EntityRecognizer throws IndexError when used in pipeline with Transformer and custom span getter #9719

tomateit · 2021-11-22T10:15:25Z

EntityRecognizer throws IndexError when used in pipeline with Transformer and custom span getter during training:

File "/home/---/---/research_spacy_ru/.venv/lib/python3.8/site-packages/spacy/language.py", line 1122, in update
    proc.update(examples, sgd=None, losses=losses, **component_cfg[name])
  File "spacy/pipeline/transition_parser.pyx", line 416, in spacy.pipeline.transition_parser.Parser.update
  File "spacy/ml/parser_model.pyx", line 293, in spacy.ml.parser_model.ParserStepModel.finish_steps
  File "spacy/ml/parser_model.pyx", line 456, in spacy.ml.parser_model.precompute_hiddens.begin_update.backward
  File "/home/---/---/research_spacy_ru/.venv/lib/python3.8/site-packages/spacy/ml/_precomputable_affine.py", line 49, in backward
    Xf = X[ids]
IndexError: index 221 is out of bounds for axis 0 with size 221

How to reproduce the behaviour

I created my custom span_getter: https://gist.github.com/tomateit/06e53b108f764e7240ea7ae8e2e830fd
It adapts number of words to respective number of word pieces, to better fit into transformer window.
Pipeline works with this function, the exception is thrown only at some documents.

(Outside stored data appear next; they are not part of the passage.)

/-- For all bytes b0 and b1 the decoded instruction is well formed, the length reported is the length of that
instruction, and encoding it with b1 as the immediate gives the first len bytes of b0, b1 back. So no two encodings
share an instruction and the decoder is total. (R95, R97, R98, R99, R100) -/
def Obligations.EncodeOfDecodedBytes : Prop :=
  ∀ b0 b1 : Byte,
    (decode b0 b1).instr.WellFormed ∧
    (decode b0 b1).len = (decode b0 b1).instr.len ∧
    encode (decode b0 b1).instr b1 = [b0, b1].take (decode b0 b1).len

/-- The bytes 3E 05, 06 03, 80 and FF of the source, and one word of every family, decode to the instructions and
lengths the spec gives them. (R97, R98, R99, V1 of 95_test_vectors.md) -/
def Obligations.SpecWordsDecode : Prop :=
  decode 0b00111110 0x05 = ⟨.ldAImm, 2⟩ ∧
  decode 0b00000110 0x03 = ⟨.ldBImm, 2⟩ ∧
  decode 0b10000000 0x00 = ⟨.addAB, 1⟩ ∧
  decode 0b11111111 0x00 = ⟨.unknown 0xFF, 1⟩ ∧
  decode 0b01110110 0x00 = ⟨.halt, 1⟩ ∧
  decode 0b00000000 0xCB = ⟨.nop, 1⟩ ∧
  decode 0b00110100 0x00 = ⟨.incIndHL, 1⟩ ∧
  decode 0b00011101 0x00 = ⟨.decE, 1⟩ ∧
  decode 0b01101110 0x00 = ⟨.ldLIndHL, 1⟩ ∧
  decode 0b00010010 0x00 = ⟨.ldIndDEA, 1⟩ ∧
  decode 0b11101110 0x0F = ⟨.xorImm, 2⟩ ∧
  decode 0b11001011 0b00000110 = ⟨.rlcIndHL, 2⟩ ∧
  decode 0b11001011 0b00110111 = ⟨.unknownCB 0x37, 2⟩

/-- For all values of the three-bit fields ddd, sss and ooo and every second byte: 01 ddd sss is Ld(S(ddd), S(sss)), or
HALT where both are 110; 10 ooo sss is Alu(O(ooo), S(sss)); 11 ooo 110 is Alu(O(ooo), Immediate8); 00 ddd 100, 101
and 110 are Inc(S(ddd)), Dec(S(ddd)) and Ld(S(ddd), Immediate8); CB 00 000 sss is Rlc(S(sss)). (R91, R92, R97, R98,
R99) -/
def Obligations.FieldsSelectOperationAndOperands : Prop :=
  ∀ (f g : BitVec 3) (b1 : Byte),
    (decode (0b01#2 ++ f ++ g) b1).instr.shape =
      (if f = 0b110 ∧ g = 0b110 then .halt else .ld (rSel f).operand (rSel g).operand) ∧
    (decode (0b10#2 ++ f ++ g) b1).instr.shape = .alu (aluSel f) (rSel g).operand ∧
    (decode (0b11#2 ++ f ++ 0b110#3) b1).instr.shape = .alu (aluSel f) .imm8 ∧
    (decode (0b00#2 ++ f ++ 0b100#3) b1).instr.shape = .inc (rSel f).operand ∧
    (decode (0b00#2 ++ f ++ 0b101#3) b1).instr.shape = .dec (rSel f).operand ∧
    (decode (0b00#2 ++ f ++ 0b110#3) b1).instr.shape = .ld (rSel f).operand .imm8 ∧
    (decode 0xCB (0b00000#5 ++ g)).instr.shape = .rlc (rSel g).operand

/-- For all bytes, the reported length is 1 plus 1 for the CB page plus 1 for an immediate operand; no instruction has
both; it is 2 exactly when byte 0 is 0xCB, 00ddd110 or 11ooo110, and 1 otherwise. A step of a running core that
gives a next state advances pc by it, modulo 65536. (R95) -/
def Obligations.LengthRule : Prop :=
  (∀ b0 b1 : Byte,
    (decode b0 b1).len =
      1 + (if (decode b0 b1).instr.shape.onCBPage then 1 else 0) + (if (decode b0 b1).instr.shape.hasImm8 then 1 else 0) ∧
    ¬ ((decode b0 b1).instr.shape.onCBPage = true ∧ (decode b0 b1).instr.shape.hasImm8 = true) ∧
    (decode b0 b1).len = (if b0 = 0xCB ∨ b0 &&& 0xC7 = 0x06 ∨ b0 &&& 0xC7 = 0xC6 then 2 else 1)) ∧
  ∀ s t : State, s.halted = false → step s = .next t →
    t.pc.toNat = (s.pc.toNat + (decode (s.readByte s.pc) (s.readByte (nextAddr s.pc))).len) % 65536

/-- A base opcode decodes to the unknown instruction of length 1 that holds it exactly when it is one of the 90 of R100;
a CB-page opcode decodes to the unknown CB instruction of length 2 exactly when it is 0x08 or more; there are 90 and
248 of them, and R90 counts 165 and 8 mapped ones. (R90, R98, R99, R100) -/
def Obligations.UnmappedEncodingsDecodeAsUnknown : Prop :=
  (∀ b0 b1 : Byte, b0 ∈ unmappedOpcodes ↔ decode b0 b1 = ⟨.unknown b0, 1⟩) ∧
  (∀ b1 : Byte, 8 ≤ b1.toNat ↔ decode 0xCB b1 = ⟨.unknownCB b1, 2⟩) ∧
  (∀ b0 b1 : Byte, ¬ (b0 ∈ unmappedOpcodes) → b0 ≠ 0xCB → ∀ op ext, (decode b0 b1).instr.shape ≠ .unknown op ext) ∧
  (∀ b1 : Byte, b1.toNat < 8 → ∀ op ext, (decode 0xCB b1).instr.shape ≠ .unknown op ext) ∧
  unmappedOpcodes.Nodup ∧ unmappedOpcodes.length = 90 ∧ 256 - 1 - unmappedOpcodes.length = 165

/-- The destination of every instruction is never Immediate8, and executing any instruction in any state never raises
InvalidOperand. (R102) -/
def Obligations.NoInstructionWritesTheImmediate : Prop :=
  (∀ (i : Instr) (x : Operand), destOperand i.shape = some x → x ≠ .imm8) ∧
  ∀ (i : Instr) (s : State) (a : Word), exec i s ≠ .fault (.invalidOperand a)

/-- Every instruction that is not an unmapped encoding has a text, for every value of its immediate; that line assembles
to the bytes the encoder gives; an unmapped encoding has no text. (R103, R104) -/
def Obligations.AssemblerInvertsText : Prop :=
  ∀ (i : Instr) (d8 : Byte),
    (∀ line, i.shape.text d8 = some line → assemble line = some (encode i d8)) ∧
    (i.shape.text d8 = none ↔ ∃ op ext, i.shape = .unknown op ext)

/-- For every state, each pair reads as its first register times 256 plus its second; the low byte of AF has Z, N, H and
C in bits 7 to 4 and 0 in bits 3 to 0. (R22, R24, R25) -/
def Obligations.PairReadsHighByteFirst : Prop :=
  ∀ s : State,
    (s.pair .bc).toNat = (s.reg .b).toNat * 256 + (s.reg .c).toNat ∧
    (s.pair .de).toNat = (s.reg .d).toNat * 256 + (s.reg .e).toNat ∧
    (s.pair .hl).toNat = (s.reg .h).toNat * 256 + (s.reg .l).toNat ∧
    (s.pair .af).toNat = (s.reg .a).toNat * 256 + s.regs.flags.c.toNat * 16 + s.regs.flags.h.toNat * 32 +
      s.regs.flags.n.toNat * 64 + s.regs.flags.z.toNat * 128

I plug it into simple transformer + ner pipeline like this: https://github.com/tomateit/natasha-spacy/blob/transformer-pipeline/project/config_trf.cfg
(in my tests I disabled all but transformer and NER)
This error is emitted at the line https://github.com/explosion/spaCy/blob/master/spacy/ml/_precomputable_affine.py#L49

Your Environment

spaCy version: 3.2.0
Platform: Linux-5.4.0-90-generic-x86_64-with-glibc2.29
Python version: 3.8.10
spacy-transformers = "^1.0.6"
torch = "1.9.1"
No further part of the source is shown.